— Ну, — немного помявшись, ответил Сергей Петрович, — дело не в разных народах. Вы отнеситесь к людям по-человечески — и они ответят вам любовью. Дело в том, что в этом времени нам значительно проще, поскольку двуногие бибизьяны в образе людей, привычные нам там, дома, здесь просто не выживают. Здесь никто не будет обхаживать вас по кругу, принуждая к тому или иному действию, потому что или ты делаешь все что тебе сказали, ешь то что дали и спишь где положено, или проваливаешь прочь с гарантированным летальным исходом. Нам это отношение к человеческому бытию достаточно близко, и истину о том, что свобода — это дочь необходимости, мы выучили давно и очень хорошо, но вот ваши французские ученики и возможно, вы сами, можете навсегда остаться для нас чужеродным элементом. Дело в вашем индивидуалистичном европейском менталитете и представлениях о том, что вам, таким уникальным и неповторимым личностям, должны все поклоняться и сдувать с вас пылинки, а аборигены — это только грязь под вашими ногами или, в крайнем случае, средство для достижения сугубо меркантильных целей.
— Не все так просто, — покачала головой Ольга, — французы среди европейцев считаются самыми легкомысленным, и одновременно самым гуманным народом. Во время колонизации Америки европейцами наибольшее количество смешанных браков с аборигенами дала французская Канада, и именно французские миссионеры, в отличие от всех остальных прочих, крестили тех же индейцев, искренне веря, что перед ними такие же люди, как и они сами...

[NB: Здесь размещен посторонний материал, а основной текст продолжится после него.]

-- ==== Sys2Proof/Machine/Sfn.lean ====
section
/-! DEFINITION. The special functions (R121-R125, R229). -/

namespace Sys2Proof.Machine

/-- The quadratic of a table entry at position D (R121): Y, over 2^29. -/
def quadratic (t : List Nat) (j d : Nat) : Int :=
  let k := tableAt t j
  let sq : Nat := d * d / 2 ^ 15
  (k.c0 : Int) + k.c1 * (d : Int) / 2 ^ 20 + k.c2 * (sq : Int) / 2 ^ 16

/-- Floor of `± m * 2^e` (R123). -/
def floorScaled (neg : Bool) (m : Nat) (e : Int) : Int :=
  let v : Int := if neg then -(m : Int) else m
  if 0 ≤ e then v * 2 ^ e.toNat else v / 2 ^ (-e).toNat

/-- The table value of a 23-bit F: j in bits 22:15, D in bits 14:0 (R123). -/
def tableOf (t : List Nat) (x : Nat) : Int := quadratic t (x / 2 ^ 15 % 256) (x % 2 ^ 15)

/-- The exponent and the 23 fraction bits of a finite nonzero magnitude (R123). -/
def normalise (m : Nat) (e : Int) : Int × Nat :=
  let lg := Nat.log2 m
  ((lg : Int) + e, (m - 2 ^ lg) * 2 ^ 23 / 2 ^ lg)

/-- The rounded result of an exact `y * 2^k` (R121). -/
def sfnRound (fm : FFmt) (y : Int) (k : Int) : Nat × FFlags := roundFmt fm false 0 0 (FV.ofInt y (k - 29))

/-- `1.0` of a sign. -/
def onePattern (fm : FFmt) (neg : Bool) : Nat := (roundFmt fm false 0 0 (.fin neg 1 0)).1

/-- Whether `m * 2^e` is at or above `2^k`. -/
def atLeastPow (m : Nat) (e k : Int) : Bool := decide (k ≤ (Nat.log2 m : Int) + e)

/-- One lane of exp2: the reduction of R123 and the bypassed inputs of R124. -/
def sfnExp2 (fm : FFmt) (x : Nat) : Nat × FFlags :=
  match fm.decode x with
  | .nan => (fm.nan, 0)
  | .inf n => (if n then 0 else fm.inf false, 0)
  | .fin neg m e =>
    if m ≠ 0 ∧ !neg ∧ atLeastPow m e 7 then (fm.inf false, flOF ||| flNX)
    else if neg ∧ (FV.fin neg m e).lt (.fin true 160 0) then (0, flUF ||| flNX)
    else
      let X := floorScaled neg m (e + 23)
      sfnRound fm (tableOf tabExp2 (X % 2 ^ 23).toNat) (X / 2 ^ 23)

/-- One lane of log2: the reduction of R123 and the bypassed inputs of R124. -/
def sfnLog2 (fm : FFmt) (x : Nat) : Nat × FFlags :=
  match fm.decode x with
  | .nan => (fm.nan, 0)
  | .inf n => if n then (fm.nan, flNV) else (fm.inf false, 0)
  | .fin neg m e =>
    if m = 0 then (fm.inf true, flDZ)
    else if neg then (fm.nan, flNV)
    else
      let (k, F) := normalise m e
      sfnRound fm (k * 2 ^ 29 + tableOf tabLog2 F) 0

/-- One lane of reciprocal: the reduction of R123 and the bypassed inputs of R124. -/
def sfnRcp (fm : FFmt) (x : Nat) : Nat × FFlags :=
  match fm.decode x with
  | .nan => (fm.nan, 0)
  | .inf n => (if n then fm.signW else 0, 0)
  | .fin neg m e =>
    if m = 0 then (fm.inf neg, flDZ)
    else
      let (k, F) := normalise m e
      let y := tableOf tabRcp F
      sfnRound fm (if neg then -y else y) (-k)

/-- The table value of a root function: `b` is the exponent's low bit (R123). -/
def rootTable (t : List Nat) (k : Int) (F : Nat) : Int :=
  quadratic t (128 * (k % 2).toNat + F / 2 ^ 16 % 128) (F / 2 % 2 ^ 15)

/-- One lane of reciprocal square root: the reduction of R123 and the bypassed inputs of R124. -/
def sfnRsqrt (fm : FFmt) (x : Nat) : Nat × FFlags :=
  match fm.decode x with
  | .nan => (fm.nan, 0)
  | .inf n => if n then (fm.nan, flNV) else (0, 0)
  | .fin neg m e =>
    if m = 0 then (fm.inf neg, flDZ)
    else if neg then (fm.nan, flNV)
    else
      let (k, F) := normalise m e
      sfnRound fm (rootTable tabRsqrt k F) (-(k / 2))

/-- One lane of square root: the reduction of R123 and the bypassed inputs of R124. -/
def sfnSqrt (fm : FFmt) (x : Nat) : Nat × FFlags :=
  match fm.decode x with
  | .nan => (fm.nan, 0)
  | .inf n => if n then (fm.nan, flNV) else (fm.inf false, 0)
  | .fin neg m e =>
    if m = 0 then (if neg then fm.signW else 0, 0)
    else if neg then (fm.nan, flNV)
    else
      let (k, F) := normalise m e
      sfnRound fm (rootTable tabSqrt k F) (k / 2)

/-- The quadrant and 23-bit position of |x| in half-turns (R123). -/
def halfTurns (m : Nat) (e : Int) : Nat × Nat :=
  let t := (floorScaled false m (e + 24) % 2 ^ 25).toNat
  (t / 2 ^ 23, t % 2 ^ 23)

/-- One lane of sin(pi x): the reduction of R123 and the bypassed inputs of R124. -/
def sfnSinpi (fm : FFmt) (x : Nat) : Nat × FFlags :=
  match fm.decode x with
  | .nan => (fm.nan, 0)
  | .inf _ => (fm.nan, flNV)
  | .fin neg m e =>
    if m = 0 then (if neg then fm.signW else 0, 0)
    else if !atLeastPow m e (-12) then roundFmt fm false 0 0 (FV.mul (.fin neg m e) (fmtF32.decode 0x40490FDB)).1
    else
      let (q, F) := halfTurns m e
      let y := tableOf (if q % 2 = 0 then tabSin else tabCos) F
      if y = 0 then (if neg then fm.signW else 0, 0)
      else sfnRound fm (if (decide (2 ≤ q)) != neg then -y else y) 0

/-- One lane of cos(pi x): the reduction of R123 and the bypassed inputs of R124. -/
def sfnCospi (fm : FFmt) (x : Nat) : Nat × FFlags :=
  match fm.decode x with
  | .nan => (fm.nan, 0)
  | .inf _ => (fm.nan, flNV)
  | .fin _ m e =>
    if m = 0 then (onePattern fm false, 0)
    else
      let (q, F) := halfTurns m e
      let y := tableOf (if q % 2 = 0 then tabCos else tabSin) F
      sfnRound fm (if q = 1 ∨ q = 2 then -y else y) 0

/-- One lane of tanh: the reduction of R123 and the bypassed inputs of R124. -/
def sfnTanh (fm : FFmt) (x : Nat) : Nat × FFlags :=
  match fm.decode x with
  | .nan => (fm.nan, 0)
  | .inf n => (onePattern fm n, 0)
  | .fin neg m e =>
    if m = 0 ∨ !atLeastPow m e (-12) then (x, 0)
    else if atLeastPow m e 3 then (onePattern fm neg, flNX)
    else
      let y := tableOf tabTanh (floorScaled false m (e + 20)).toNat
      sfnRound fm (if neg then -y else y) 0

/-- One lane of erf: the reduction of R123 and the bypassed inputs of R124. -/
def sfnErf (fm : FFmt) (x : Nat) : Nat × FFlags :=
  match fm.decode x with
  | .nan => (fm.nan, 0)
  | .inf n => (onePattern fm n, 0)
  | .fin neg m e =>
    if m = 0 then (if neg then fm.signW else 0, 0)
    else if !atLeastPow m e (-12) then roundFmt fm false 0 0 (FV.mul (.fin neg m e) (fmtF32.decode 0x3F906EBB)).1
    else if atLeastPow m e 2 then (onePattern fm neg, flNX)
    else
      let y := tableOf tabErf (floorScaled false m (e + 21)).toNat
      sfnRound fm (if neg then -y else y) 0

/-- An SFN operation: every lane at width 1,024, no mask; result and flags land 14 cycles after commit (R211, R229). -/
def semSfn (row : OpRow) (fn : FFmt → Nat → Nat × FFlags) (f : Form) (s : State) : Sem :=
  let c := s.core
  let x := fetchArgs row { b := noB } f c
  let fm := fmtOf (mET x.m)
  let e := etBits (mET x.m)
  { block := x.block,
    conds := x.conds ++ (if !etFlt (BitVec.ofNat 4 (mET x.m)) || mW x.m ≠ 0 || mME x.m then
      [condReserved 3 (modeInfo f row.op x.m)] else []),
    eff := fun s =>
      let ls := (List.range (1024 / e)).map fun i => fn fm (laneN e i x.a)
      effProduce x 14 (packLanes e (ls.map Prod.fst)) (orFlags (ls.map Prod.snd)) s }

/-- vexp2 (R229). -/
def semVexp2 (f : Form) (s : State) : Sem :=
  semSfn ⟨.SFN, 4, 0x30, 0, 1, .sfn⟩ sfnExp2 f s

/-- vlog2 (R229). -/
def semVlog2 (f : Form) (s : State) : Sem :=
  semSfn ⟨.SFN, 5, 0x31, 0, 1, .sfn⟩ sfnLog2 f s

/-- vrcp (R229). -/
def semVrcp (f : Form) (s : State) : Sem :=
  semSfn ⟨.SFN, 6, 0x32, 0, 1, .sfn⟩ sfnRcp f s

/-- vrsqrt (R229). -/
def semVrsqrt (f : Form) (s : State) : Sem :=
  semSfn ⟨.SFN, 7, 0x33, 0, 1, .sfn⟩ sfnRsqrt f s

/-- vsqrt (R229). -/
def semVsqrt (f : Form) (s : State) : Sem :=
  semSfn ⟨.SFN, 8, 0x34, 0, 1, .sfn⟩ sfnSqrt f s

/-- vsinpi (R229). -/
def semVsinpi (f : Form) (s : State) : Sem :=
  semSfn ⟨.SFN, 9, 0x35, 0, 1, .sfn⟩ sfnSinpi f s

/-- vcospi (R229). -/
def semVcospi (f : Form) (s : State) : Sem :=
  semSfn ⟨.SFN, 10, 0x36, 0, 1, .sfn⟩ sfnCospi f s

/-- vtanh (R229). -/
def semVtanh (f : Form) (s : State) : Sem :=
  semSfn ⟨.SFN, 11, 0x37, 0, 1, .sfn⟩ sfnTanh f s

/-- verf (R229). -/
def semVerf (f : Form) (s : State) : Sem :=
  semSfn ⟨.SFN, 12, 0x38, 0, 1, .sfn⟩ sfnErf f s

end Sys2Proof.Machine
end

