/-- A core's next packet enters the router of its cluster, a pinned one at its slot's time, and its local counter goes up by 1; without one
that may enter nothing happens (R199, R270, R355). -/
def Sys2Proof.Claims.PacketsAreInjected : Prop :=
  ∀ (s : State) (n : CoreNo), coreOk n = true → s.plat.failStop = false →
    let r : RouterNo := BitVec.ofNat 8 (clusterOf n)
    (s.nextInjection (s.coreAt n) = none → exec (.packetInjection n) s = .next s) ∧
    (∀ e, s.nextInjection (s.coreAt n) = some e → e.bad = false → ∃ t, exec (.packetInjection n) s = .next t ∧
      (t.routerAt r) = { s.routerAt r with inj := (s.routerAt r).inj ++
        [{ p := e.p, adir := 10, time := if e.p.pin then s.slotNow * s.slotLen else s.mtime }] } ∧
      (∀ r', r' ≠ r → t.routerAt r' = s.routerAt r') ∧ t.mem = s.mem ∧ (t.coreAt n).sendQ = takeEntry e (s.coreAt n).sendQ ∧
      ∀ k, (t.coreAt n).dc.get k = (s.coreAt n).dc.get k + (if e.count = some k then 1 else 0))

/-- A router without an open run begins one with the next packet of an arrival, of its injections or of its releases, in the order of
each queue, a pinned packet first; a router whose run is open, or that has begun a later run in the cycle's order, begins none, nor does
a packet leave a link that must retrain (R274, R276, R355, R475). -/
def Sys2Proof.Claims.RunsBegin : Prop :=
  ∀ (s : State) (r : RouterNo), routerOk r = true → s.plat.failStop = false →
    let rt := s.routerAt r
    (∀ src, rt.run.isSome = true ∨ s.mayMeet (.runs r) (runKey r src) = false → exec (.transitRun r src) s = .next s) ∧
    (rt.run = none →
      (∀ x, s.mayMeet (.runs r) (runKey r .injection) = true → nextOf rt.inj = some x → ∃ t, exec (.transitRun r .injection) s = .next t ∧
        t.routerAt r = { rt with inj := takeOf x rt.inj, run := some (runOf s r x) } ∧
        (∀ r', r' ≠ r → t.routerAt r' = s.routerAt r') ∧ t.cores = s.cores ∧ t.mem = s.mem) ∧
      (∀ a x q, s.mayMeet (.runs r) (runKey r (.park a)) = true → rt.parkRel = x :: q → ∃ t, exec (.transitRun r (.park a)) s = .next t ∧
        t.routerAt r = { rt with parkRel := q, run := some (runOf s r x) }) ∧
      (∀ x q, s.mayMeet (.runs r) (runKey r .combine) = true → rt.combRel = x :: q → ∃ t, exec (.transitRun r .combine) s = .next t ∧
        t.routerAt r = { rt with combRel := q, run := some (runOf s r x) }) ∧
      (∀ d l x, isEdge r = false → s.mayMeet (.runs r) (runKey r (.arrival d)) = true → arrivalLink r (.arrival d) = some l →
        s.dead l = false → nextOf (s.linkQueue l) = some x →
        (8 ≤ (s.linkAt l).retries → exec (.transitRun r (.arrival d)) s = .next s) ∧ ((s.linkAt l).retries < 8 → ∃ t, exec (.transitRun r (.arrival d)) s = .next t ∧ (t.routerAt r).run = some (runOf s r x) ∧
          t.linkQueue l = takeOf x (s.linkQueue l) ∧ t.cores = s.cores ∧ t.mem = s.mem)))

— Туше, Ольга, — сказал Сергей Петрович, — но все равно, несмотря на все вами сказанное, с тех времен утекло много воды. Особенно быстро эта вода текла во второй половине двадцатого и начале двадцать первого века, когда в Европу вообще и во Францию в частности массово проникало американское влияние. В любом случае (только не обижайтесь) всем вам еще долго придется промывать извилины, а у некоторых они останутся непромытыми вплоть до самого конца. Но, несмотря на это, вы все равно остаетесь грамотным, а потому очень ценным ресурсом, но при этом неблагонадежным с идеологической точки зрения. Ставить вас в бригады чернорабочими в подчинение аборигенкам, которые на два-три года младше вас, я считаю бессмысленным расточительством, вроде забивания гвоздей микроскопом. В свою очередь и вас тоже нельзя ставить начальниками над местными, потому что, во-первых, вы идеологически к этому не готовы, а во-вторых, не знаете местной специфики, и, в-третьих, это будет просто несправедливо по отношению к нашим девочкам, ведь среди них тоже есть первоклассные лидеры и прирожденные руководители. И что с вами делать в таком разрезе?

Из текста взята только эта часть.